Natural Language Processing

devank
10 Apr 2016

Johns Hopkins University - Coursera Data Science Capstone Project in cooperation with SwiftKey.

Procedures

Following tasks are performed.

  • Task 1: Getting and Cleaning the Data
  • Task 2: Exploratory Data Analysis
  • Task 3: Modeling
  • Task 4: Prediction Model
  • Task 5: Creative Exploration
  • Task 6: Data Product
  • Task 7: Slide Deck

Corpus data comes from a corpus called HC Corpora. Excisiting R packages were used for text mining and natural language processing.

Underlying Algorithm

This model reads last few words of a sentence and uses statistics about a large collection of English sentences to predict the most probable next word. Sample is from blogs, news and Twitter.
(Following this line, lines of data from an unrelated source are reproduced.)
/-- `MREQ_RTU`, `MREQ_ASCII`, `MREQ_MBAP` (46_master.md R285, R286, R287) in terms of what `REQ` leaves: a refusal
changes nothing, `TXLEN` included; a quantity error leaves no frame; otherwise the request message in the transport's
frame, on MBAP with the incremented transaction counter. -/
def Obligations.MreqCommands : Prop :=
  ∀ s : State, s.wf = true →
    ∃ r, exec .req s = .next r ∧
      let m := r.pdu.bytes
      let x := s.txid + 1
      if r.status = .busy ∨ r.status = .badCommand then
        r = { s with status := r.status } ∧ exec .mreqRtu s = .next r ∧ exec .mreqAscii s = .next r ∧
          exec .mreqMbap s = .next r
      else if r.status ≠ .ok then
        let t := { r with tx := { s.tx with len := 0 } }
        exec .mreqRtu s = .next t ∧ exec .mreqAscii s = .next t ∧ exec .mreqMbap s = .next t
      else
        exec .mreqRtu s =
            .next { r.built with tx := s.tx.write (m ++ [lo8 (crcSerial m), hi8 (crcSerial m)]) } ∧
          exec .mreqAscii s = .next { r with tx := s.tx.write (asciiFrame m) } ∧
          exec .mreqMbap s =
            .next { r with
              txid := x, mtid := x, res := x
              tx := s.tx.write ([hi8 x, lo8 x, 0, 0, 0, BitVec.ofNat 8 m.length] ++ m) }

/-- The master builds what the slave parses (46_master.md R292 (b)): the frame of a request is accepted by the decoder of
the same transport, which returns the request message; its PDU decodes to one of the ten functions with nothing
missing and the byte count its quantity requires. -/
def Obligations.MasterBuildsWhatSlaveParses : Prop :=
  ∀ (s t r : State) (rq dec : Instr), s.wf = true → r.wf = true →
    (rq, dec) ∈ [(.mreqRtu, .decRtu), (.mreqAscii, .decAscii), (Instr.mreqMbap, Instr.decMbap)] →
    exec rq s = .next t → t.status = .ok → r.rx.bytes = t.tx.bytes →
      ∃ r1, exec dec r = .next r1 ∧ r1.status = .ok ∧ r1.pdu.bytes = t.pdu.bytes ∧ r1.pdu.bytes.head? = some s.unit ∧
        ∃ i, decodePdu r1.pdu.bytes.tail = .ok i ∧ encode i = r1.pdu.bytes.tail ∧ isFunction ((encode i).headD 0) = true ∧
          match i with
          | .wrCoils _ q c bytes => c.toNat = (q.toNat + 7) / 8 ∧ bytes.length = c.toNat
          | .wrRegs _ q c bytes => c.toNat = 2 * q.toNat ∧ bytes.length = c.toNat
          | .rwRegs _ _ _ q c bytes => c.toNat = 2 * q.toNat ∧ bytes.length = c.toNat
          | _ => True

/-- Single flight and `RSP_RTU` (46_master.md R288, R279). What a context changed since the request leaves (`QTY` raised
above 2000, `FC` no function: log entries 11, 12) is the model's choice where R279 and R122 do not settle it. -/
def Obligations.RspRtuCommand : Prop :=
  ∀ s : State, s.wf = true →
    (s.mphase ≠ .sending → exec .rspRtu s = .next { s with status := .badCommand }) ∧
    (s.mphase = .sending →
      ∃ t, exec .rspRtu s = .next t ∧
        let f := s.rx.bytes
        let m := f.length
        let s0 := { s with pdu := { s.pdu with len := 0 } }
        if m = 0 then RspFailed s0 t .rxTimeout
        else if m < 5 then RspFailed s0 t .wrongMessageLen
        else if crcSerial (f.take (m - 2)) ≠ u16le (f.getD (m - 2) 0) (f.getD (m - 1) 0) then
          RspFailed s0.built t .wrongCrc
        else if f.getD 0 0 ≠ s.unit then RspFailed s0.built t .wrongResponseAddress
        else Judged s s.built t (f.take (m - 2)))

/-- Single flight and `RSP_ASCII` (46_master.md R289, R279): no search for the last ':'. A context changed since the
request: log entries 11, 12, as for `RSP_RTU`. -/
def Obligations.RspAsciiCommand : Prop :=
  ∀ s : State,
    (s.mphase ≠ .sending → exec .rspAscii s = .next { s with status := .badCommand }) ∧
    (s.mphase = .sending →
      ∃ t, exec .rspAscii s = .next t ∧
        let f := s.rx.bytes
        let m := f.length
        let j := (m - 3) / 2
        let b := hexdec ((f.drop 1).take (m - 3))
        let s0 := { s with pdu := { s.pdu with len := 0 } }
        if m = 0 then RspFailed s0 t .rxTimeout
        else if m < 11 then RspFailed s0 t .wrongMessageLen
        else if f.getD 0 0 ≠ 0x3A#8 then RspFailed s0 t .startCharNotFound
        else if f.getD (m - 2) 0 ≠ 0x0D#8 ∨ f.getD (m - 1) 0 ≠ 0x0A#8 then RspFailed s0 t .endCharsNotFound
        else if (((b.take (j - 1)).map BitVec.toNat).sum + (b.getD (j - 1) 0).toNat) % 256 ≠ 0 then
          RspFailed s0 t .wrongLrc
        else if b.getD 0 0 ≠ s.unit then RspFailed s0 t .wrongResponseAddress
        else Judged s s t (b.take (j - 1)))

/-- Single flight and `RSP_MBAP` (46_master.md R290, R279). A context changed since the request: log entries 11, 12, as
for `RSP_RTU`. -/
def Obligations.RspMbapCommand : Prop :=
  ∀ s : State,
    (s.mphase ≠ .sending → exec .rspMbap s = .next { s with status := .badCommand }) ∧
    (s.mphase = .sending →
      ∃ t, exec .rspMbap s = .next t ∧
        let f := s.rx.bytes
        let m := f.length
        let s0 := { s with pdu := { s.pdu with len := 0 } }
        if m = 0 then RspFailed s0 t .rxTimeout
        else if m < 9 then RspFailed s0 t .wrongMessageLen
        else if u16be (f.getD 0 0) (f.getD 1 0) ≠ s.mtid then RspFailed s0 t .wrongTransactionId
        else if ¬ (f.getD 2 0 = 0 ∧ f.getD 3 0 = 0) then RspFailed s0 t .wrongProtocolId
        else if (f.getD 4 0).toNat * 256 + (f.getD 5 0).toNat ≠ m - 6 then RspFailed s0 t .wrongMessageLen
        else if f.getD 6 0 ≠ s.unit then RspFailed s0 t .wrongResponseAddress
        else Judged s s t (f.drop 6))

/-- Loop-back (46_master.md R292 (c)): the frame a request built, served by the slave cycle of the same transport of a
block holding the unit, whose reply frame is given back for judging with the context unchanged, ends `OK` or with a
remote exception, never with a local error. -/
def Obligations.LoopBack : Prop :=
  ∀ (s t r r' : State) (b : ByteBuf) (rq sl rsp : Instr), s.wf = true → r.wf = true → b.wf = true →
    (rq, sl, rsp) ∈ [(.mreqRtu, .slaveRtu, .rspRtu), (.mreqAscii, .slaveAscii, .rspAscii),
      (Instr.mreqMbap, Instr.slaveMbap, Instr.rspMbap)] →
    exec rq s = .next t → t.status = .ok →
    r.run = true → r.rx.bytes = t.tx.bytes → r.store s.unit ≠ none → exec sl r = .next r' →
    b.bytes = r'.tx.bytes →
      r'.status = .ok ∧
        ∃ v, exec rsp { t with rx := b } = .next v ∧ (v.status = .ok ∨ v.status.family = .remote)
First the data sample was cleaned. Then the sample data was tokenized into n-grams. Following n-grams were created to get the frequency dictionaries.
  • unigram
  • bigrams
  • trigrams
  • quadgrams
Above data.frames are used to predict the next word for a given word.

Instructions

You need to enter a word in the input field given.

Application Screenshot

  • The predicted word appears bellow.
  • Number of words to predict is shown on the right.
  • N/A appears if the app can't predict

Embedded live version is loaded here.

Not working? Please visit: https://devank.shinyapps.io/NPLshinny.

Next Steps?

  • Currently only last 3 words are considered. This could be expanded to include broader sentences.
  • Currently numerics are not considered.
  • Out put is a continuous sentence. It never finishes. Need to look at the whole sentance.